__ACTION ITEM__:
Take the entries that follow and return exactly the lines from the one holding "s.halt.fault = s.fault := rfl" through the one holding "b).status = .faulted := rfl", both included. Nothing else is needed.

== MATERIAL FOR THIS EXERCISE ==

/-- R97: with `STACK_BASE > LEN` every push faults, every pop faults, and no step stops otherwise. In a terminal state
the answer that the last clause speaks of is the model's choice (log 5). -/
def Obligations.BrokenPremiseStaysInRange : Prop :=
  ∀ s : State, s.stackOk → s.cfg.len < s.cfg.stackBase →
    (∀ i : Instr, i.wellFormed = true → i.opcode = .call ∨ i.opcode = .push →
      exec i s = .next (s.raise .stackOverflow s.sp s.ip)) ∧
    (∀ i : Instr, i.wellFormed = true → i.opcode = .ret ∨ i.opcode = .pop →
      exec i s = .next (s.raise .stackUnderflow s.sp s.ip)) ∧
    ∃ t : State, step s = .next t ∧ t.sp = s.sp

/-- The model's own stop (log 6): RET and POP in a state whose stack pointer lies beyond both `STACK_BASE` and `LEN`,
which no run reaches (R20, R97), end in the host fault `outsideMemory` at the slot they would read. -/
def Obligations.PopBeyondMemoryStops : Prop :=
  ∀ s : State, s.cfg.stackBase < s.sp → s.cfg.len < s.sp →
    exec .ret s = .fault (.outsideMemory (s.sp - 1)) ∧
    ∀ r : Word, ¬ badIndex r → exec (.pop r) s = .fault (.outsideMemory (s.sp - 1))

/-- R66, R113: a JNE with offset 0, reached with the flag false, leaves the whole state as it is for ever: a hang,
which is neither an exit nor a fault. -/
def Obligations.SelfJumpNeverEnds : Prop :=
  ∀ s : State, s.status = .running → s.flag = false → s.cfg.tags.admissible → s.holdsAtIp (.jne 0) →
    ∀ k : Nat, runsTo k s s

/-- R112: the machine ends, in a fault that is no `DecodeFault`, wherever the original's behaviour was undefined, and
goes on nowhere from there; elsewhere it runs the instruction or raises `DecodeFault`, as the original did. So a run
that ends with no fault recorded, or with a `DecodeFault`, met no such point. -/
def Obligations.FaultsWhereOriginalWasUndefined : Prop :=
  (∀ s : State, s.status = .running → s.originalUndefined →
    ∃ t : State, step s = .next t ∧ ¬ t.safe ∧ t.fault.fcode ≠ .decodeFault ∧ ∀ (k : Nat) (u : State), runsTo k t u → u = t) ∧
  (∀ s : State, s.status = .running → ¬ s.originalUndefined → s.stackOk →
    (∃ (i : Instr) (t : State), s.fetch = .ok i ∧ step s = exec i s ∧ exec i s = .next t ∧ t.safe) ∨
    (s.opcodeAtIp = none ∧ step s = .next (s.raise .decodeFault (s.wordAt 0).toInt s.ip))) ∧
  (∀ (s t : State) (k : Nat), runsTo k s t → t.safe ∨ t.fault.fcode = .decodeFault →
    ∀ (m : Nat) (x : State), m < k → runsTo m s x → x.status = .running → ¬ x.originalUndefined)

/-! ## Invariants -/

/-- R20, R97: every step keeps the stack pointer in its region, for every configuration. -/
def Obligations.StepKeepsStackPointerInRegion : Prop :=
  ∀ s t : State, s.stackOk → step s = .next t → t.stackOk
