-- ==== Sys2Proof/Laws/State.lean ====
section
/-! SUPPORT. One lemma per field per update of the state (`Sys2Proof/Machine/Ops.lean`), so that no proof unfolds a
record update. -/

namespace Sys2Proof.Machine

/-! ### `State.setFlag` -/

@[simp] theorem State.setFlag_regs (s : State) (b : Bool) : (s.setFlag b).regs = s.regs := rfl
@[simp] theorem State.setFlag_ip (s : State) (b : Bool) : (s.setFlag b).ip = s.ip := rfl
@[simp] theorem State.setFlag_sp (s : State) (b : Bool) : (s.setFlag b).sp = s.sp := rfl
@[simp] theorem State.setFlag_flag (s : State) (b : Bool) : (s.setFlag b).flag = b := rfl
@[simp] theorem State.setFlag_mem (s : State) (b : Bool) : (s.setFlag b).mem = s.mem := rfl
@[simp] theorem State.setFlag_status (s : State) (b : Bool) : (s.setFlag b).status = s.status := rfl
@[simp] theorem State.setFlag_fault (s : State) (b : Bool) : (s.setFlag b).fault = s.fault := rfl
@[simp] theorem State.setFlag_out (s : State) (b : Bool) : (s.setFlag b).out = s.out := rfl
@[simp] theorem State.setFlag_cfg (s : State) (b : Bool) : (s.setFlag b).cfg = s.cfg := rfl

/-! ### `State.memWrite` -/

@[simp] theorem State.memWrite_regs (s : State) (n : Nat) (w : Word) : (s.memWrite n w).regs = s.regs := rfl
@[simp] theorem State.memWrite_ip (s : State) (n : Nat) (w : Word) : (s.memWrite n w).ip = s.ip := rfl
@[simp] theorem State.memWrite_sp (s : State) (n : Nat) (w : Word) : (s.memWrite n w).sp = s.sp := rfl
@[simp] theorem State.memWrite_flag (s : State) (n : Nat) (w : Word) : (s.memWrite n w).flag = s.flag := rfl
@[simp] theorem State.memWrite_mem (s : State) (n : Nat) (w : Word) : (s.memWrite n w).mem = Memory.write s.mem n w := rfl
@[simp] theorem State.memWrite_status (s : State) (n : Nat) (w : Word) : (s.memWrite n w).status = s.status := rfl
@[simp] theorem State.memWrite_fault (s : State) (n : Nat) (w : Word) : (s.memWrite n w).fault = s.fault := rfl
@[simp] theorem State.memWrite_out (s : State) (n : Nat) (w : Word) : (s.memWrite n w).out = s.out := rfl
@[simp] theorem State.memWrite_cfg (s : State) (n : Nat) (w : Word) : (s.memWrite n w).cfg = s.cfg := rfl

/-! ### `State.writeReg` -/

@[simp] theorem State.writeReg_regs (s : State) (r : Reg) (w : Word) : (s.writeReg r w).regs = Regs.write s.regs r w := rfl
@[simp] theorem State.writeReg_ip (s : State) (r : Reg) (w : Word) : (s.writeReg r w).ip = s.ip := rfl
@[simp] theorem State.writeReg_sp (s : State) (r : Reg) (w : Word) : (s.writeReg r w).sp = s.sp := rfl
@[simp] theorem State.writeReg_flag (s : State) (r : Reg) (w : Word) : (s.writeReg r w).flag = s.flag := rfl
@[simp] theorem State.writeReg_mem (s : State) (r : Reg) (w : Word) : (s.writeReg r w).mem = s.mem := rfl
@[simp] theorem State.writeReg_status (s : State) (r : Reg) (w : Word) : (s.writeReg r w).status = s.status := rfl
@[simp] theorem State.writeReg_fault (s : State) (r : Reg) (w : Word) : (s.writeReg r w).fault = s.fault := rfl
@[simp] theorem State.writeReg_out (s : State) (r : Reg) (w : Word) : (s.writeReg r w).out = s.out := rfl
@[simp] theorem State.writeReg_cfg (s : State) (r : Reg) (w : Word) : (s.writeReg r w).cfg = s.cfg := rfl

/-! ### `State.jump` -/

@[simp] theorem State.jump_regs (s : State) (t : Int) : (s.jump t).regs = s.regs := rfl
@[simp] theorem State.jump_ip (s : State) (t : Int) : (s.jump t).ip = t := rfl
@[simp] theorem State.jump_sp (s : State) (t : Int) : (s.jump t).sp = s.sp := rfl
@[simp] theorem State.jump_flag (s : State) (t : Int) : (s.jump t).flag = s.flag := rfl
@[simp] theorem State.jump_mem (s : State) (t : Int) : (s.jump t).mem = s.mem := rfl
@[simp] theorem State.jump_status (s : State) (t : Int) : (s.jump t).status = s.status := rfl
@[simp] theorem State.jump_fault (s : State) (t : Int) : (s.jump t).fault = s.fault := rfl
@[simp] theorem State.jump_out (s : State) (t : Int) : (s.jump t).out = s.out := rfl
@[simp] theorem State.jump_cfg (s : State) (t : Int) : (s.jump t).cfg = s.cfg := rfl

/-! ### `State.advance` -/

@[simp] theorem State.advance_regs (s : State) (n : Nat) : (s.advance n).regs = s.regs := rfl
@[simp] theorem State.advance_ip (s : State) (n : Nat) : (s.advance n).ip = s.ip + n := rfl
@[simp] theorem State.advance_sp (s : State) (n : Nat) : (s.advance n).sp = s.sp := rfl
@[simp] theorem State.advance_flag (s : State) (n : Nat) : (s.advance n).flag = s.flag := rfl
@[simp] theorem State.advance_mem (s : State) (n : Nat) : (s.advance n).mem = s.mem := rfl
@[simp] theorem State.advance_status (s : State) (n : Nat) : (s.advance n).status = s.status := rfl
@[simp] theorem State.advance_fault (s : State) (n : Nat) : (s.advance n).fault = s.fault := rfl
@[simp] theorem State.advance_out (s : State) (n : Nat) : (s.advance n).out = s.out := rfl
@[simp] theorem State.advance_cfg (s : State) (n : Nat) : (s.advance n).cfg = s.cfg := rfl

/-! ### `State.emit` -/

@[simp] theorem State.emit_regs (s : State) (w : Word) : (s.emit w).regs = s.regs := rfl
@[simp] theorem State.emit_ip (s : State) (w : Word) : (s.emit w).ip = s.ip := rfl
@[simp] theorem State.emit_sp (s : State) (w : Word) : (s.emit w).sp = s.sp := rfl
@[simp] theorem State.emit_flag (s : State) (w : Word) : (s.emit w).flag = s.flag := rfl
@[simp] theorem State.emit_mem (s : State) (w : Word) : (s.emit w).mem = s.mem := rfl
@[simp] theorem State.emit_status (s : State) (w : Word) : (s.emit w).status = s.status := rfl
@[simp] theorem State.emit_fault (s : State) (w : Word) : (s.emit w).fault = s.fault := rfl
@[simp] theorem State.emit_out (s : State) (w : Word) : (s.emit w).out = s.out ++ [w] := rfl
@[simp] theorem State.emit_cfg (s : State) (w : Word) : (s.emit w).cfg = s.cfg := rfl

/-! ### `State.halt` -/

@[simp] theorem State.halt_regs (s : State) : s.halt.regs = s.regs := rfl
@[simp] theorem State.halt_ip (s : State) : s.halt.ip = s.ip := rfl
@[simp] theorem State.halt_sp (s : State) : s.halt.sp = s.sp := rfl
@[simp] theorem State.halt_flag (s : State) : s.halt.flag = s.flag := rfl
@[simp] theorem State.halt_mem (s : State) : s.halt.mem = s.mem := rfl
@[simp] theorem State.halt_status (s : State) : s.halt.status = .exited := rfl
@[simp] theorem State.halt_fault (s : State) : s.halt.fault = s.fault := rfl
@[simp] theorem State.halt_out (s : State) : s.halt.out = s.out := rfl
@[simp] theorem State.halt_cfg (s : State) : s.halt.cfg = s.cfg := rfl

/-! ### `State.raise` -/

@[simp] theorem State.raise_regs (s : State) (f : FaultCode) (a b : Int) : (s.raise f a b).regs = s.regs := rfl
@[simp] theorem State.raise_ip (s : State) (f : FaultCode) (a b : Int) : (s.raise f a b).ip = s.ip := rfl
@[simp] theorem State.raise_sp (s : State) (f : FaultCode) (a b : Int) : (s.raise f a b).sp = s.sp := rfl
@[simp] theorem State.raise_flag (s : State) (f : FaultCode) (a b : Int) : (s.raise f a b).flag = s.flag := rfl
@[simp] theorem State.raise_mem (s : State) (f : FaultCode) (a b : Int) : (s.raise f a b).mem = s.mem := rfl
@[simp] theorem State.raise_status (s : State) (f : FaultCode) (a b : Int) : (s.raise f a b).status = .faulted := rfl
@[simp] theorem State.raise_fault (s : State) (f : FaultCode) (a b : Int) : (s.raise f a b).fault = ⟨f, a, b⟩ := rfl
@[simp] theorem State.raise_out (s : State) (f : FaultCode) (a b : Int) : (s.raise f a b).out = s.out := rfl
@[simp] theorem State.raise_cfg (s : State) (f : FaultCode) (a b : Int) : (s.raise f a b).cfg = s.cfg := rfl

/-! ### `State.push` -/

@[simp] theorem State.push_regs (s : State) (w : Word) : (s.push w).regs = s.regs := rfl
@[simp] theorem State.push_ip (s : State) (w : Word) : (s.push w).ip = s.ip := rfl
@[simp] theorem State.push_sp (s : State) (w : Word) : (s.push w).sp = s.sp + 1 := rfl
@[simp] theorem State.push_flag (s : State) (w : Word) : (s.push w).flag = s.flag := rfl
@[simp] theorem State.push_mem (s : State) (w : Word) : (s.push w).mem = Memory.write s.mem s.sp w := rfl
@[simp] theorem State.push_status (s : State) (w : Word) : (s.push w).status = s.status := rfl
@[simp] theorem State.push_fault (s : State) (w : Word) : (s.push w).fault = s.fault := rfl
@[simp] theorem State.push_out (s : State) (w : Word) : (s.push w).out = s.out := rfl
@[simp] theorem State.push_cfg (s : State) (w : Word) : (s.push w).cfg = s.cfg := rfl

/-! ### `State.dropTop` -/

@[simp] theorem State.dropTop_regs (s : State) : s.dropTop.regs = s.regs := rfl
@[simp] theorem State.dropTop_ip (s : State) : s.dropTop.ip = s.ip := rfl
@[simp] theorem State.dropTop_sp (s : State) : s.dropTop.sp = s.sp - 1 := rfl
@[simp] theorem State.dropTop_flag (s : State) : s.dropTop.flag = s.flag := rfl
@[simp] theorem State.dropTop_mem (s : State) : s.dropTop.mem = s.mem := rfl
@[simp] theorem State.dropTop_status (s : State) : s.dropTop.status = s.status := rfl
@[simp] theorem State.dropTop_fault (s : State) : s.dropTop.fault = s.fault := rfl
@[simp] theorem State.dropTop_out (s : State) : s.dropTop.out = s.out := rfl
@[simp] theorem State.dropTop_cfg (s : State) : s.dropTop.cfg = s.cfg := rfl

/-! ### Registers -/

@[simp] theorem Regs.read_write_same (x : Regs) (r : Reg) (w : Word) : (x.write r w).read r = w := by
  cases r <;> rfl

theorem Regs.read_write_other (x : Regs) (r p : Reg) (w : Word) (h : p ≠ r) : (x.write r w).read p = x.read p := by
  cases r <;> cases p <;> first | rfl | exact absurd rfl h

end Sys2Proof.Machine
end

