-- ==== Sys2Proof/Tests/Slice0.lean ====
section
/-! SUPPORT. Tests of the model's own (expected values from `spec/95_test_vectors.md` or by hand from the rules), and a
witness for the hypotheses of every statement of `Sys2Proof/Certificates/Slice0/Obligations.lean`. -/

namespace Sys2Proof.Tests

open Sys2Proof.Machine

/-- The next state of an outcome, if it has one. -/
def nextOf : Result → Option State
  | .next s => some s
  | .fault _ => none
  | .refused _ => none

/-- The fault of an outcome, if it has one. -/
def faultOf : Result → Option Fault
  | .next _ => none
  | .fault r => some r
  | .refused _ => none

theorem eq_next_of_nextOf {o : Result} {s : State} (h : nextOf o = some s) : o = .next s := by
  cases o <;> simp_all [nextOf]

/-- Words at `ip` in a memory of 12 words whose stack region starts at 8; `x = [5, -2, 7]`. -/
def mk (ip : Nat) (ws : List Word) (sp : Nat) : State :=
  { State.release ⟨8, 12, Tags.default⟩ (Memory.load [] ip ws) with ip := ip, sp := sp, regs := ⟨5, -2, 7⟩ }

/-- A word on the stack. -/
def withSlot (s : State) (a : Nat) (w : Word) : State := { s with mem := Memory.write s.mem a w }

/-- The next state of a step, or the state itself where there is none. -/
def go (s : State) : State := (nextOf (step s)).getD s

theorem holdsAtIp_of_check {s : State} {i : Instr} (h0 : 0 ≤ s.ip) (h1 : s.ip + i.size ≤ s.cfg.len)
    (h : ∀ j, j < i.size → (encode s.cfg.tags i)[j]? = some (Memory.read s.mem (s.ip.toNat + j))) : s.holdsAtIp i := by
  refine ⟨h0, h1, fun j w hw => ?_⟩
  have hj := (List.getElem?_eq_some_iff.1 hw).1
  have hl : (encode s.cfg.tags i).length = i.size := by
    simp [encode, Instr.size]
    omega
  have := h j (hl ▸ hj)
  rw [hw] at this
  exact (Option.some.inj this).symm

/-! ## Decoding: words written out from R51 and R52 -/

theorem test_decode_call : decode Tags.default [0x00000000, 0xFFFFFFFF] = .ok (.call (-1), []) := by decide
theorem test_decode_ret : decode Tags.default [0x00000001, 0x00000000] = .ok (.ret, [0]) := by decide
theorem test_decode_cmp : decode Tags.default [0x00000002, 0x00000001, 0xFFFFFFFF] = .ok (.cmp 1 (-1), []) := by decide
theorem test_decode_jne : decode Tags.default [0x00000003, 0xFFFFFFF8] = .ok (.jne (-8), []) := by decide
theorem test_decode_push : decode Tags.default [0x00000004, 0x00000001] = .ok (.push 1, []) := by decide
theorem test_decode_pop : decode Tags.default [0x00000005, 0x00000002] = .ok (.pop 2, []) := by decide
theorem test_decode_set : decode Tags.default [0x00000006, 0x00000001, 0x80000000] = .ok (.set 1 (-2147483648), []) := by decide
theorem test_decode_copy : decode Tags.default [0x00000007, 0x00000000, 0x00000002] = .ok (.copy 0 2, []) := by decide
theorem test_decode_add : decode Tags.default [0x00000008, 0x00000001, 0x00000002] = .ok (.add 1 2, []) := by decide
theorem test_decode_dec : decode Tags.default [0x00000009, 0x00000000] = .ok (.dec 0, []) := by decide
theorem test_decode_print : decode Tags.default [0x0000000A, 0x00000001] = .ok (.print 1, []) := by decide
theorem test_decode_exit : decode Tags.default [0x0000000B] = .ok (.exit, []) := by decide

theorem test_decode_rejects_by_name :
    decode Tags.default [] = .error (.missing 0) ∧ decode Tags.default [6] = .error (.missing 1) ∧
    decode Tags.default [6, 7] = .error (.missing 2) ∧ decode Tags.default [99] = .error (.unknownTag 99) ∧
    decode Tags.default [12] = .error (.unknownTag 12) ∧ decode Tags.default [-1] = .error (.unknownTag (-1)) := by
  decide

/-- R81: COPY names the source first, ADD the destination first; encoding keeps the order. -/
theorem test_encode_order :
    encode Tags.default (.copy 0 2) = [7, 0, 2] ∧ encode Tags.default (.add 2 1) = [8, 2, 1] := by decide

theorem test_decodeTableWord :
    decodeTableWord 32 0 = some (.call 0) ∧ decodeTableWord 32 1 = some .ret ∧
    decodeTableWord 32 10 = some (.print 0) ∧ decodeTableWord 32 11 = some .exit ∧ decodeTableWord 32 99 = none ∧
    decodeTableWord 96 0x000000050000000000000006 = some (.set 0 5) := by decide

/-! ## Well-formedness: an ill-formed term for each check -/

theorem test_wf_cmp : (Instr.cmp 3 0).wellFormed = false := by decide
theorem test_wf_push : (Instr.push (-1)).wellFormed = false := by decide
theorem test_wf_pop : (Instr.pop 3).wellFormed = false := by decide
theorem test_wf_set : (Instr.set 0x80000000 0).wellFormed = false := by decide
theorem test_wf_copy :
    (Instr.copy 3 0).wellFormed = false ∧ (Instr.copy 0 3).wellFormed = false ∧ (Instr.copy 2 0).wellFormed = true := by
  decide
theorem test_wf_add :
    (Instr.add 3 0).wellFormed = false ∧ (Instr.add 0 3).wellFormed = false ∧ (Instr.add 0 2).wellFormed = true := by
  decide
theorem test_wf_dec : (Instr.dec 3).wellFormed = false := by decide
theorem test_wf_print : (Instr.print (-2147483648)).wellFormed = false := by decide

/-! ## One step of each instruction -/

/-- R67, last slot of the stack. -/
theorem test_call :
    let t := go (mk 3 [0, 6] 11)
    t.ip = 6 ∧ t.sp = 12 ∧ t.mem = [(4, 6), (11, 5)] ∧ t.status = .running := by decide

/-- V-C6: a wild target is accepted. -/
theorem test_call_wild : (go (mk 0 [0, 2147483647] 8)).ip = 2147483647 := by decide

/-- R68: a negative word becomes `ip`, and stays in its slot (V-C7). -/
theorem test_ret :
    let t := go (withSlot (mk 0 [1] 9) 8 (-7))
    t.ip = -7 ∧ t.sp = 8 ∧ Memory.read t.mem 8 = -7 := by decide

/-- R69 with V-B4's negative constant; the flag is cleared by an unequal comparison. -/
theorem test_cmp :
    (go (mk 0 [2, 1, -2] 8)).flag = true ∧ (go { mk 0 [2, 0, 0] 8 with flag := true }).flag = false ∧
    (go (mk 0 [2, 1, -2] 8)).ip = 3 := by decide

/-- R70 (d), V-B1, V-B3, V-B6. -/
theorem test_jne :
    (go (mk 0 [3, -5] 8)).ip = -5 ∧ (go { mk 0 [3, -5] 8 with flag := true }).ip = 2 ∧
    (go (mk 2 [3, 2147483647] 8)).ip = 2147483649 := by decide

/-- R73. -/
theorem test_push :
    let t := go (mk 0 [4, 1] 8)
    Memory.read t.mem 8 = -2 ∧ t.sp = 9 ∧ t.ip = 2 ∧ t.regs = ⟨5, -2, 7⟩ := by decide

/-- R74, V-K4: the popped word stays. -/
theorem test_pop :
    let t := go (withSlot (mk 0 [5, 1] 9) 8 4)
    t.regs = ⟨5, 4, 7⟩ ∧ t.sp = 8 ∧ t.ip = 2 ∧ Memory.read t.mem 8 = 4 := by decide

/-- R77 (b): destination first. -/
theorem test_set : (go (mk 0 [6, 1, 0] 8)).regs = ⟨5, 0, 7⟩ := by decide

/-- R78: source first. -/
theorem test_copy : (go (mk 0 [7, 1, 2] 8)).regs = ⟨5, -2, -2⟩ ∧ (go (mk 0 [7, 1, 2] 8)).ip = 3 := by decide

/-- R79: destination first; V-R1's wrap-around and doubling. -/
theorem test_add :
    (go (mk 0 [8, 1, 0] 8)).regs = ⟨5, 3, 7⟩ ∧
    (go { mk 0 [8, 0, 1] 8 with regs := ⟨2147483647, 1, 0⟩ }).regs = ⟨-2147483648, 1, 0⟩ ∧
    (go { mk 0 [8, 0, 0] 8 with regs := ⟨2147483647, 1, 0⟩ }).regs = ⟨-2, 1, 0⟩ := by decide

/-- R80 (a), (b); no flag. -/
theorem test_dec :
    (go { mk 0 [9, 0] 8 with regs := ⟨-2147483648, 0, 0⟩ }).regs = ⟨2147483647, 0, 0⟩ ∧
    (go { mk 0 [9, 2] 8 with regs := ⟨0, 0, 1⟩ }).flag = false ∧
    (go { mk 0 [9, 2] 8 with regs := ⟨0, 0, 0⟩ }).regs.x2 = -1 := by decide

/-- R84: order of the output. -/
theorem test_print : (go { mk 0 [10, 1] 8 with out := [3] }).out = [3, -2] := by decide

/-- R86 (b), V-P1: EXIT in the last word; `ip` stays. -/
theorem test_exit :
    let t := go (State.boot 1 1 Tags.default [11])
    t.status = .exited ∧ t.ip = 0 ∧ t.sp = 1 ∧ go t = t := by decide

/-! ## Faults (V-C2, V-C3, V-K5, V-K6, V-R6, V-R8, V-F1, V-F3 to V-F8) -/

theorem test_fault_overflow : (go (State.boot 2 2 Tags.default [0, 0])).fault = ⟨.stackOverflow, 2, 0⟩ := by decide
theorem test_fault_underflow : (go (State.boot 1 2 Tags.default [1, 0])).fault = ⟨.stackUnderflow, 1, 0⟩ := by decide
theorem test_fault_index_before_stack :
    (go (State.boot 2 2 Tags.default [4, 5])).fault = ⟨.registerIndex, 5, 0⟩ ∧
    (go (State.boot 2 3 Tags.default [5, 3, 0])).fault = ⟨.registerIndex, 3, 0⟩ := by decide
theorem test_fault_index :
    (go (State.boot 4 4 Tags.default [6, -1, 1, 11])).fault = ⟨.registerIndex, -1, 0⟩ ∧
    (go (State.boot 4 4 Tags.default [7, 5, 7, 11])).fault = ⟨.registerIndex, 5, 0⟩ := by decide
theorem test_fault_decode :
    (go (State.boot 1 1 Tags.default [99])).fault = ⟨.decodeFault, 99, 0⟩ ∧
    (go (State.boot 1 1 Tags.default [-1])).fault = ⟨.decodeFault, -1, 0⟩ := by decide
theorem test_fault_fetch :
    (go (State.boot 0 0 Tags.default [])).fault = ⟨.fetchOutOfRange, 0, 0⟩ ∧
    (go (State.boot 1 1 Tags.default [6])).fault = ⟨.fetchOutOfRange, 1, 0⟩ ∧
    (go (State.boot 2 2 Tags.default [6, 7])).fault = ⟨.fetchOutOfRange, 2, 0⟩ := by decide
/-- V-F9: a faulted state takes no step. -/
theorem test_fault_is_terminal :
    let t := go (State.boot 1 1 Tags.default [99])
    t.status = .faulted ∧ t.ip = 0 ∧ go t = t := by decide

/-- V-X2: a pushed word is executed. -/
theorem test_fetch_from_stack :
    (go { mk 9 [] 10 with mem := Memory.write [] 9 11 }).status = .exited := by decide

===

__ANSWER SPACE__:
@[simp] theorem State.halt_fault (s : State) : s.halt.fault = s.fault := rfl
@[simp] theorem State.halt_out (s : State) : s.halt.out = s.out := rfl
@[simp] theorem State.halt_cfg (s : State) : s.halt.cfg = s.cfg := rfl

/-! ### `State.raise` -/

@[simp] theorem State.raise_regs (s : State) (f : FaultCode) (a b : Int) : (s.raise f a b).regs = s.regs := rfl
@[simp] theorem State.raise_ip (s : State) (f : FaultCode) (a b : Int) : (s.raise f a b).ip = s.ip := rfl
@[simp] theorem State.raise_sp (s : State) (f : FaultCode) (a b : Int) : (s.raise f a b).sp = s.sp := rfl
@[simp] theorem State.raise_flag (s : State) (f : FaultCode) (a b : Int) : (s.raise f a b).flag = s.flag := rfl
@[simp] theorem State.raise_mem (s : State) (f : FaultCode) (a b : Int) : (s.raise f a b).mem = s.mem := rfl
@[simp] theorem State.raise_status (s : State) (f : FaultCode) (a b : Int) : (s.raise f a b).status = .faulted := rfl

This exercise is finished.